As shown in FIG. 1A, an axial forward end portion 100A of the
plate-like member 96 defines a forward inner seal member 102A. The
forward inner seal member 102A extends in the axial direction to a
location proximate the first axially extending leg 72A of the first
seal structure 72. A first gap G.sub.1 is formed between the
forward inner seal member 102A and the first axially extending leg
72A. As shown in FIG. 1B, an axial aft end portion 100B of the
plate-like member 96 defines an aft inner seal member 102B. The aft
inner seal member 102B extends in the axial direction to a location
proximate the first axially extending leg 76A of the second seal
structure 76. A second gap G.sub.2 is formed between the aft inner
seal member 102B and the first axially extending leg 76A.
The radially outer seal housing structure 82 of the seal housing
apparatus 66 comprises a radially inner surface 104A and an opposed
radially outer surface 104B, as shown in FIGS. 1A and 1B. The
radially inner surface 104A abuts the radially outer surface 98B of
the radially inner seal housing structure 80 of the seal housing
apparatus 66. The radially outer surface 104B has a curvature in a
circumferential direction and includes associated second sealing
structure comprising a plurality of seal teeth 106 in the
illustrated embodiment.
The seal teeth 106 extend radially outwardly from the radially
outer surface 1048 of the outer seal housing structure 82 and come
into close proximity or engage with the first sealing structure 40
defining the radially innermost surface 42 of each vane 19, as
shown in FIGS. 1, 1A and 1B. The seal teeth 106 and the first
sealing structure 40 provide a reduced radial clearance between the
rotatable seal housing apparatus 66 and each stationary vane 19 for
limiting gas flow through a third gap G.sub.3 formed between the
seal housing apparatus 66 and each vane 19, see FIG. 1B.
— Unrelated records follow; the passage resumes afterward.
-- ==== Sys2Proof/Decode.lean ====
section
/-! DEFINITION. The selection words of 30_encoding.md section 4, their row-by-row decoding, and the encoder.

Byte layout of an operation (DESIGN CHOICE, log 10: the hardware stores no instruction words): the port word P in one byte,
followed by `in_data` for PUSH and IN_STALL; the scanner word S in three bytes, the least significant first; the decoder
word D in one byte. Unused high bits are 0. -/

namespace Sys2Proof

/-- Why a sequence of bytes decodes to no operation. -/
inductive DecodeReject where
  /-- Fewer bytes than the group's word or the operand needs. -/
  | truncated
  /-- A bit above the selection word is 1. -/
  | reservedBits
  /-- R81: "Otherwise there is no input operation". -/
  | noInputOperation
  /-- R81: "Otherwise there is no output operation". -/
  | noOutputOperation
deriving DecidableEq, Repr

/-- R81: `P[5:0] = {rst, cancel, in_valid, in_ready, out_valid, out_ready}`. -/
def packPortWord (rst cancel inValid inReady outValid outReady : Bool) : BitVec 6 :=
  BitVec.ofBool rst ++ BitVec.ofBool cancel ++ BitVec.ofBool inValid ++ BitVec.ofBool inReady
    ++ BitVec.ofBool outValid ++ BitVec.ofBool outReady

/-- R82: `S[18:0] = {ge_min, ge_len, out_busy, b0[7:0], b1[7:0]}`. -/
def packScanWord (geMin geLen outBusy : Bool) (b0 b1 : Byte) : BitVec 19 :=
  BitVec.ofBool geMin ++ BitVec.ofBool geLen ++ BitVec.ofBool outBusy ++ b0 ++ b1

/-- R83: `D[2:0] = {short, hdr_ok, cks_eq}`. -/
def packDecWord (short hdrOk cksEq : Bool) : BitVec 3 :=
  BitVec.ofBool short ++ BitVec.ofBool hdrOk ++ BitVec.ofBool cksEq

/-- A row selects a word when `(word & mask) = match` (30_encoding.md section 4). -/
def rowSelects {n : Nat} (w mask pattern : BitVec n) : Bool := (w &&& mask) == pattern

/-- R81, input group, in the order given. `d` is `in_data`. -/
def decodeInput (p : BitVec 6) (d : Byte) : Except DecodeReject Instr :=
  if rowSelects p 0x20 0x20 then
    .ok (.reset (p.getLsbD 4) (p.getLsbD 3) (p.getLsbD 2) (p.getLsbD 1) (p.getLsbD 0))
  else if rowSelects p 0x30 0x10 then
    .ok (.cancel (p.getLsbD 3) (p.getLsbD 2) (p.getLsbD 1) (p.getLsbD 0))
  else if rowSelects p 0x3C 0x0C then .ok (.push (p.getLsbD 1) (p.getLsbD 0) d)
  else if rowSelects p 0x3C 0x08 then .ok (.inStall (p.getLsbD 1) (p.getLsbD 0) d)
  else .error .noInputOperation

/-- R81, output group, in the order given. -/
def decodeOutput (p : BitVec 6) : Except DecodeReject Instr :=
  if rowSelects p 0x20 0x20 then
    .ok (.reset (p.getLsbD 4) (p.getLsbD 3) (p.getLsbD 2) (p.getLsbD 1) (p.getLsbD 0))
  else if rowSelects p 0x23 0x03 then .ok (.accept (p.getLsbD 4) (p.getLsbD 3) (p.getLsbD 2))
  else if rowSelects p 0x23 0x02 then .ok (.outStall (p.getLsbD 4) (p.getLsbD 3) (p.getLsbD 2))
  else .error .noOutputOperation

/-- R82, rows in order. Row 5 is the last: a word no earlier row selects has `ge_min = 1` and no header. -/
def decodeScanner (w : BitVec 19) : Instr :=
  if rowSelects w 0x40000 0x00000 then
    .scanWaitMin (w.getLsbD 17) (w.getLsbD 16) (w.extractLsb' 8 8) (w.extractLsb' 0 8)
  else if rowSelects w 0x6FFFF 0x4542C then .scanWaitLen (w.getLsbD 16)
  else if rowSelects w 0x7FFFF 0x7542C then .scanHoldOut
  else if rowSelects w 0x7FFFF 0x6542C then .scanFrame
  else .scanDrop (w.getLsbD 17) (w.getLsbD 16) (w.extractLsb' 8 8) (w.extractLsb' 0 8)

/-- R83, rows in order. Row 4 is the last: the only word no earlier row selects is `0b011`. -/
def decodeDecoder (w : BitVec 3) : Instr :=
  if rowSelects w 4 4 then .decTooShort (w.getLsbD 1) (w.getLsbD 0)
  else if rowSelects w 6 0 then .decBadHeader (w.getLsbD 0)
  else if rowSelects w 7 2 then .decCksumMismatch
  else .decOk

/-- The operand byte that follows the port word of PUSH and IN_STALL is taken off the rest. -/
def takeOperand (i : Instr) (rest : List Byte) : Except DecodeReject (Instr × List Byte) :=
  match i with
  | .push _ _ _ | .inStall _ _ _ =>
    match rest with
    | [] => .error .truncated
    | _ :: rest' => .ok (i, rest')
  | _ => .ok (i, rest)

/-- Decode one operation of a group from bytes, in the layout above; total. -/
def decodeBytes (g : OpGroup) (bs : List Byte) : Except DecodeReject (Instr × List Byte) :=
  match g, bs with
  | .input, p :: rest =>
    if p.extractLsb' 6 2 != 0 then .error .reservedBits
    else
      match decodeInput (p.setWidth 6) (rest.headD 0) with
      | .error e => .error e
      | .ok i => takeOperand i rest
  | .output, p :: rest =>
    if p.extractLsb' 6 2 != 0 then .error .reservedBits
    else
      match decodeOutput (p.setWidth 6) with
      | .error e => .error e
      | .ok i => .ok (i, rest)
  | .scanner, x0 :: x1 :: x2 :: rest =>
    if x2.extractLsb' 3 5 != 0 then .error .reservedBits
    else .ok (decodeScanner ((x2 ++ x1 ++ x0).setWidth 19), rest)
  | .decoder, x :: rest =>
    if x.extractLsb' 3 5 != 0 then .error .reservedBits
    else .ok (decodeDecoder (x.setWidth 3), rest)
  | _, _ => .error .truncated

/-- The port word of a port operation with its free bits; 0 for the other groups. -/
def encodePort : Instr → BitVec 6
  | .reset c v r ov o => packPortWord true c v r ov o
  | .cancel v r ov o => packPortWord false true v r ov o
  | .push ov o _ => packPortWord false false true true ov o
  | .inStall ov o _ => packPortWord false false true false ov o
  | .accept c v r => packPortWord false c v r true true
  | .outStall c v r => packPortWord false c v r true false
  | _ => 0

/-- The scanner word of a scanner operation; 0 for the other groups. -/
def encodeScanner : Instr → BitVec 19
  | .scanWaitMin l o b0 b1 => packScanWord false l o b0 b1
  | .scanWaitLen o => packScanWord true false o hdr0 hdr1
  | .scanHoldOut => packScanWord true true true hdr0 hdr1
  | .scanFrame => packScanWord true true false hdr0 hdr1
  | .scanDrop l o b0 b1 => packScanWord true l o b0 b1
  | _ => 0

/-- The decoder word of a decoder row; 0 for the other groups. -/
def encodeDecoder : Instr → BitVec 3
  | .decTooShort h c => packDecWord true h c
  | .decBadHeader c => packDecWord false false c
  | .decCksumMismatch => packDecWord false true false
  | .decOk => packDecWord false true true
  | _ => 0

/-- The operand bytes after the selection word. -/
def operandBytes : Instr → List Byte
  | .push _ _ d => [d]
  | .inStall _ _ d => [d]
  | _ => []

/-- The bytes of an operation, in the layout above. -/
def encode (i : Instr) : List Byte :=
  match i.group with
  | .input | .output => (encodePort i).setWidth 8 :: operandBytes i
  | .scanner =>
    let w := (encodeScanner i).setWidth 24
    [w.extractLsb' 0 8, w.extractLsb' 8 8, w.extractLsb' 16 8]
  | .decoder => [(encodeDecoder i).setWidth 8]

/-- The groups a word of the table may belong to, in the table's order. The table's words are 6, 19 and 3 bits wide; in whole
bytes a port word and a decoder word have the same width, and the port rows stand first. DESIGN CHOICE: log 11. -/
def tableGroups (nbits : Nat) : List OpGroup :=
  if nbits ≤ 3 then [.decoder]
  else if nbits ≤ 6 then [.input, .output]
  else if nbits ≤ 8 then [.input, .output, .decoder]
  else [.scanner]

/-- The four low bytes of a table word, the first at the lowest address. -/
def tableBytes (w : Nat) : List Byte :=
  [BitVec.ofNat 8 w, BitVec.ofNat 8 (w / 256), BitVec.ofNat 8 (w / 65536), BitVec.ofNat 8 (w / 16777216)]

/-- The first of the groups that decodes the bytes, with what it decodes to. -/
def firstDecoding (bs : List Byte) : List OpGroup → Option (OpGroup × Instr)
  | [] => none
  | g :: gs =>
    match decodeBytes g bs with
    | .ok (i, _) => some (g, i)
    | .error _ => firstDecoding bs gs

/-- The operation the decoder reads from a word numbered as opcode_table.json numbers it; `in_data` above it is 0. -/
def decodeTableWord (nbits w : Nat) : Option Instr :=
  (firstDecoding (tableBytes w) (tableGroups nbits)).map Prod.snd

end Sys2Proof
end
As shown in FIG. 1A, the radially outer seal housing structure 82
comprises an axial forward end portion 108A that defines a forward
outer seal member 110A. The forward outer seal member 110A extends
in the axial direction to a location proximate the second axially
extending leg 72B of the first axially extending seal structure 72
of the first seal retainer plate structure 62. A fourth gap G.sub.4
is formed between the forward outer seal member 110A and the second
axially extending leg 72B of the first axially extending seal
structure 72.
The forward inner seal member 102A of the radially inner seal
housing structure 80 and the forward outer seal member 110A of the
radially outer seal housing structure 82 define a third recess 114A
therebetween, see FIG. 1A.
As shown in FIG. 1B, the radially outer seal housing structure 82
further comprises an axial aft end portion 108B that defines an aft
outer seal member 110B. The aft outer seal member 110B extends in
the axial direction to a location proximate the second axially
extending leg 76B of the second axially extending seal structure 76
of the second seal retainer plate structure 64. A fifth gap G.sub.5
is formed between the aft outer seal member 110B and the second
axially extending leg 76B of the second axially extending seal
structure 76.
The aft inner seal member 102B of the radially inner seal housing
structure 80 and the aft outer seal member 110B of the radially
outer seal housing structure 82 define a fourth recess 114B
therebetween, see FIG. 1B.
As shown in FIG. 1A, an axially forward end portion 68A of the
first seal member 68 is received in the first recess 72C between
the first and second axially extending legs 72A, 72B of the first
axially extending seal structure 72 of the first seal retainer
plate structure 62. An axially aft end portion 68B of the first
seal member 68 is received in the third recess 114A defined by the
forward inner seal member 102A of the radially inner seal housing
structure 80 and the forward outer seal member 110A of the radially
outer seal housing structure 82. The first seal member 68 is held
in place between the first seal retainer plate structure 62 and the
seal housing apparatus 66 and seals the gaps G.sub.1 and G.sub.4
formed between the first seal retainer plate structure 62 and the
seal housing apparatus 66. The seal member 68 may comprise a
plurality of discrete seal member sections positioned adjacent to
one another in a circumferential direction.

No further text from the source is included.